▶ **Given information**

-- ==== Sys2Proof/Machine/Dispatch.lean ====
section
/-! DEFINITION. One arm per command: its meaning, or its name. -/

namespace Sys2Proof.Machine
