-- ==== Sys2Proof/Certificates/Slice0/Obligations.lean ====
section
/-! DEFINITION. The statements for the provers. -/

section

open Sys2Proof Sys2Proof.Machine

/-! ### What a step is, what reset leaves, and the rules of single units -/

/-- For every command c and state s, a step with c at the front of the queue is exec of c on s with the rest of the queue
(the model's queue; assumption log 25 says what a step is). -/
def Obligations.StepRunsTheFrontCommand : Prop :=
  ∀ (c : Instr) (rest : List Instr) (s : State), step { s with pending := c :: rest } = exec c { s with pending := rest }

/-- With no command waiting, one TCLK cycle passes, and nothing at all while the clocks stand still: the model's choice of
assumption log 25. -/
def Obligations.EmptyQueueLetsOneCyclePass : Prop :=
  ∀ s : State, s.pending = [] → (s.stopped = false → step s = .next s.idle.settle) ∧ (s.stopped = true → step s = .next s)

/-- While the clocks stand still (full or forced retention with PD_CORE asleep) every command leaves every register, counter,
buffer and memory as it is, but for the rows that reach logic whose clock runs or that wake the die. Logic held in retention
keeps its state by R373; which rows reach it is the model's reading of R366, R373 and R407, assumption log 112. -/
def Obligations.StoppedClocksKeepEveryValue : Prop :=
  ∀ (c : Instr) (s : State), s.stopped = true → c.reachesSleepers = false → exec c s = .next s

/-- What reset leaves, where the register tables give a value: the frame period of 62,500 ns and phase 0 (R53), level PL3, both
mailboxes IDLE, no lock bit, no semaphore owner, no unread fault record, an empty error summary, and every counter 0. The queue of
commands, the model's own, is empty. -/
def Obligations.ResetRegistersReadTheirStatedValues : Prop :=
  State.reset.get TM_FRAME_PERIOD_NS = 62500 ∧ State.reset.get TM_FRAME_PHASE_NS = 0 ∧ State.reset.get PW_STAT_PL_CUR = 3 ∧
    State.reset.get SC_LOCK_GROUPS = 0 ∧ State.reset.get GLB_FLT_WR_UNREAD = 0 ∧ State.reset.rd R_GLB_ERR_SUM = 0 ∧
    (∀ m < 2, State.reset.get (MB_STAT_STATE m) = mbIDLE) ∧ (∀ n < 32, State.reset.get (SEM_OWN_OWNER n) = 0) ∧
    (∀ off, State.reset.cnt off = 0) ∧ State.reset.pending = []

/-- The state after reset has nothing left to signal and its memories are in canonical form. -/
def Obligations.ResetIsSettledAndCanonical : Prop :=
  State.reset.settled ∧ State.reset.memOk = true

/-- A credit that returns to a counter already at its buffer's depth stops the machine (assumption log 76: the manual states
no effect for it): on every link of the grid whose far input is not fenced, and on every local port. -/
def Obligations.CreditReturnToAFullCounterFaults : Prop :=
  ∀ (s : State) (p ti dd vc : Nat), p < 2 → hasPort ti dd = true → vc < 8 →
    (dd < 4 → bit (s.get (RT_FENCE_PORTS p (nextTile ti dd))) (backDir dd) = false) → s.stopped = false →
    tgetD s.mesh.credUsed (credKey p ti dd vc) 0 = 0 → exec (.creditReturn p ti dd vc) s = .fault .creditOverflow

/-- In every state, reached or not, in which the clocks run, and in every settled state: after any step that goes on, every level
that rose has sent its messages and the levels last looked at are the levels now. -/
def Obligations.EveryStepSettlesTheInterrupts : Prop :=
  ∀ s t : State, step s = .next t → s.stopped = false ∨ s.settled → t.settled

/-- The end of a step with no GUARD_SWAP left to answer: exactly the sources (0 to 15) and mailboxes (16, 17) whose level was
low and is high now send what R410 and R392 say; a level that stays high, or falls, sends nothing; nothing sent before is lost;
no register, counter or memory changes. -/
def Obligations.MessagesGoOutOnRisesAlone : Prop :=
  ∀ s : State, s.guardWaits = s →
    ∃ out : List Sent, s.settle = { s with irq := { prev := s.levels }, sent := out ++ s.sent } ∧
      (∀ x, x ∈ out ↔ ∃ n < 18, bit s.levels n = true ∧ bit s.irq.prev n = false ∧ x ∈ s.rise n) ∧
      (s.irq.prev = s.levels → out = [])

/-- Snapshot reads, register by register. A low word returns its value and latches the high word for the reader alone; a high
word returns what its reader latched; of another master's latches, counters and registers nothing changes. -/
def Obligations.SnapshotReadsLatchForTheirReader : Prop :=
  (∀ (s : State) (m : Master) (off : Nat) (p : RegPlace) (r : RegRow) (d : Nat),
    decodeOffset off = some p → regRow off = some (r, d) → r.kind = .pair ∨ r.kind = .cntLo → r.isHi p.rel = false →
      (s.regRead m off).1 = s.cnt off % 2 ^ 32 ∧
      (∀ (k : Nat), tgetD (s.regRead m off).2.latch k 0 =
        if k = masterIdx m * 2 ^ 24 + highOf off then s.ctrHi off else tgetD s.latch k 0) ∧
      (s.regRead m off).2 = { s with latch := (s.regRead m off).2.latch }) ∧
  (∀ (s : State) (m : Master) (off : Nat) (p : RegPlace) (r : RegRow) (d : Nat),
    decodeOffset off = some p → regRow off = some (r, d) → r.isHi p.rel = true →
      s.regRead m off = (tgetD s.latch (masterIdx m * 2 ^ 24 + off) 0, s)) ∧
  (∀ (s : State) (m : Master) (k : Nat),
    (s.regRead m R_TM_NOW_NS).1 = s.nowNs ∧
    tgetD (s.regRead m R_TM_NOW_NS).2.latch k 0 =
      if k = masterIdx m * 2 ^ 24 + R_TM_NOW_SEC_HI then s.nowSec / 2 ^ 32 % 2 ^ 16 + s.nowFrac * 2 ^ 16
      else if k = masterIdx m * 2 ^ 24 + R_TM_NOW_SEC_LO then s.nowSec % 2 ^ 32 else tgetD s.latch k 0) ∧
  (∀ (s : State) (m : Master) (k : Nat),
    (s.regRead m R_TM_FRAME_NUM_LO).1 = s.rd R_TM_FRAME_NUM_LO ∧
    tgetD (s.regRead m R_TM_FRAME_NUM_LO).2.latch k 0 =
      if k = masterIdx m * 2 ^ 24 + R_TM_FRAME_NUM_HI then s.rd R_TM_FRAME_NUM_HI else tgetD s.latch k 0)

/-- A read that the debug master makes of any register leaves everything but its own latches as it was. -/
def Obligations.DebugReadsChangeNothingElse : Prop :=
  ∀ (s : State) (off : Nat),
    (s.regRead .debug off).2 = { s with latch := (s.regRead .debug off).2.latch } ∧
    (∀ k, k < 3 * 2 ^ 24 → tgetD (s.regRead .debug off).2.latch k 0 = tgetD s.latch k 0)

/-- A low write is staged for its master and changes no register. A high write commits the master's staged low word, or the
register's own low word where nothing is staged, together with the high word, and forgets what was staged. Other masters' staged
words stay. -/
def Obligations.LowWritesStageAndHighWritesCommit : Prop :=
  (∀ (s : State) (m : Master) (lo v : Nat) (q r : RegRow), Pair64 s m lo q r → v < 2 ^ 32 →
    s.regWrite m lo v = (.ok, { s with staged := tset s.staged (masterIdx m * 2 ^ 24 + lo) v })) ∧
  (∀ (s : State) (m : Master) (lo v : Nat) (q r : RegRow), Pair64 s m lo q r → v < 2 ^ 32 →
    (s.regWrite m (lo + 4) v).1 = .ok ∧
    (s.regWrite m (lo + 4) v).2.rd lo =
      (match tget s.staged (masterIdx m * 2 ^ 24 + lo) with
       | some w => storeWord q (s.rd lo) w
       | none => s.rd lo) % 2 ^ 32 ∧
    (s.regWrite m (lo + 4) v).2.rd (lo + 4) = storeWord r (s.rd (lo + 4)) v % 2 ^ 32 ∧
    (s.regWrite m (lo + 4) v).2.staged = tdel s.staged (masterIdx m * 2 ^ 24 + lo))

/-- A read of an offset that no register occupies completes at once with UNSUPPORTED and 0, and a write there is dropped with
UNSUPPORTED, whatever the power state of the region. -/
def Obligations.UnoccupiedOffsetsAnswerUnsupported : Prop :=
  (∀ (s : State) (m : Master) (off t : Nat), m ≠ .debug → s.cxOn = true → s.stopped = false → s.wh.cxq = [] →
    s.portRight m off false = true → cxTarget off = some t → cxPath m t = true → off < 0x800000 → regRow off = none →
      exec (.registerRead m off) s = .next ((s.enter m off none false).cxEnd m off none .unsupported 0).settle) ∧
  (∀ (s : State) (m : Master) (off t : Nat) (w : Word), m ≠ .debug → s.cxOn = true → s.stopped = false → s.wh.cxq = [] →
    s.portRight m off true = true → cxTarget off = some t → cxPath m t = true → off < 0x800000 → regRow off = none →
      exec (.registerWrite m off w) s = .next ((s.enter m off (some w) false).cxEnd m off (some w) .unsupported 0).settle)

/-- A write of a register all of whose writable bits lie in a set lock group is dropped with LOCKED, whoever writes and whatever
the value: nothing changes. Setting lock bits never clears one. -/
def Obligations.LockedRegistersDropEveryWrite : Prop :=
  (∀ (s : State) (m : Master) (off v g d : Nat) (r : RegRow),
    regRow off = some (r, d) → r.kind = .plain → lockGroup off = some g → bit (s.get SC_LOCK_GROUPS) g = true →
    (r.rw ||| r.w1c ||| r.w1s ||| r.wo) &&& masterMask m off ≠ 0 →
    ((r.rw ||| r.w1c ||| r.w1s ||| r.wo) &&& masterMask m off) &&& lockMask off = (r.rw ||| r.w1c ||| r.w1s ||| r.wo) &&& masterMask m off →
      s.regWrite m off v = (.locked, s)) ∧
  (∀ (s : State) (v g : Nat), g < 7 → bit (s.get SC_LOCK_GROUPS) g = true ∨ bit v g = true →
    bit ((s.setLocks v).get SC_LOCK_GROUPS) g = true)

▶ **Work to be completed**
Everything from the line containing "that rose has" through the line containing "if k = masterIdx m * 2 ^ 24 + highOf" in the material above should be retyped exactly, both ends included, and nothing more.

▶ **Response area**
that rose has sent its messages and the levels last looked at are the levels now. -/
def Obligations.EveryStepSettlesTheInterrupts : Prop :=
  ∀ s t : State, step s = .next t → s.stopped = false ∨ s.settled → t.settled

/-- The end of a step with no GUARD_SWAP left to answer: exactly the sources (0 to 15) and mailboxes (16, 17) whose level was
low and is high now send what R410 and R392 say; a level that stays high, or falls, sends nothing; nothing sent before is lost;
no register, counter or memory changes. -/
def Obligations.MessagesGoOutOnRisesAlone : Prop :=
  ∀ s : State, s.guardWaits = s →
    ∃ out : List Sent, s.settle = { s with irq := { prev := s.levels }, sent := out ++ s.sent } ∧
      (∀ x, x ∈ out ↔ ∃ n < 18, bit s.levels n = true ∧ bit s.irq.prev n = false ∧ x ∈ s.rise n) ∧
      (s.irq.prev = s.levels → out = [])

/-- Snapshot reads, register by register. A low word returns its value and latches the high word for the reader alone; a high
word returns what its reader latched; of another master's latches, counters and registers nothing changes. -/
def Obligations.SnapshotReadsLatchForTheirReader : Prop :=
  (∀ (s : State) (m : Master) (off : Nat) (p : RegPlace) (r : RegRow) (d : Nat),
    decodeOffset off = some p → regRow off = some (r, d) → r.kind = .pair ∨ r.kind = .cntLo → r.isHi p.rel = false →
      (s.regRead m off).1 = s.cnt off % 2 ^ 32 ∧
      (∀ (k : Nat), tgetD (s.regRead m off).2.latch k 0 =
        if k = masterIdx m * 2 ^ 24 + highOf off then s.ctrHi off else tgetD s.latch k 0) ∧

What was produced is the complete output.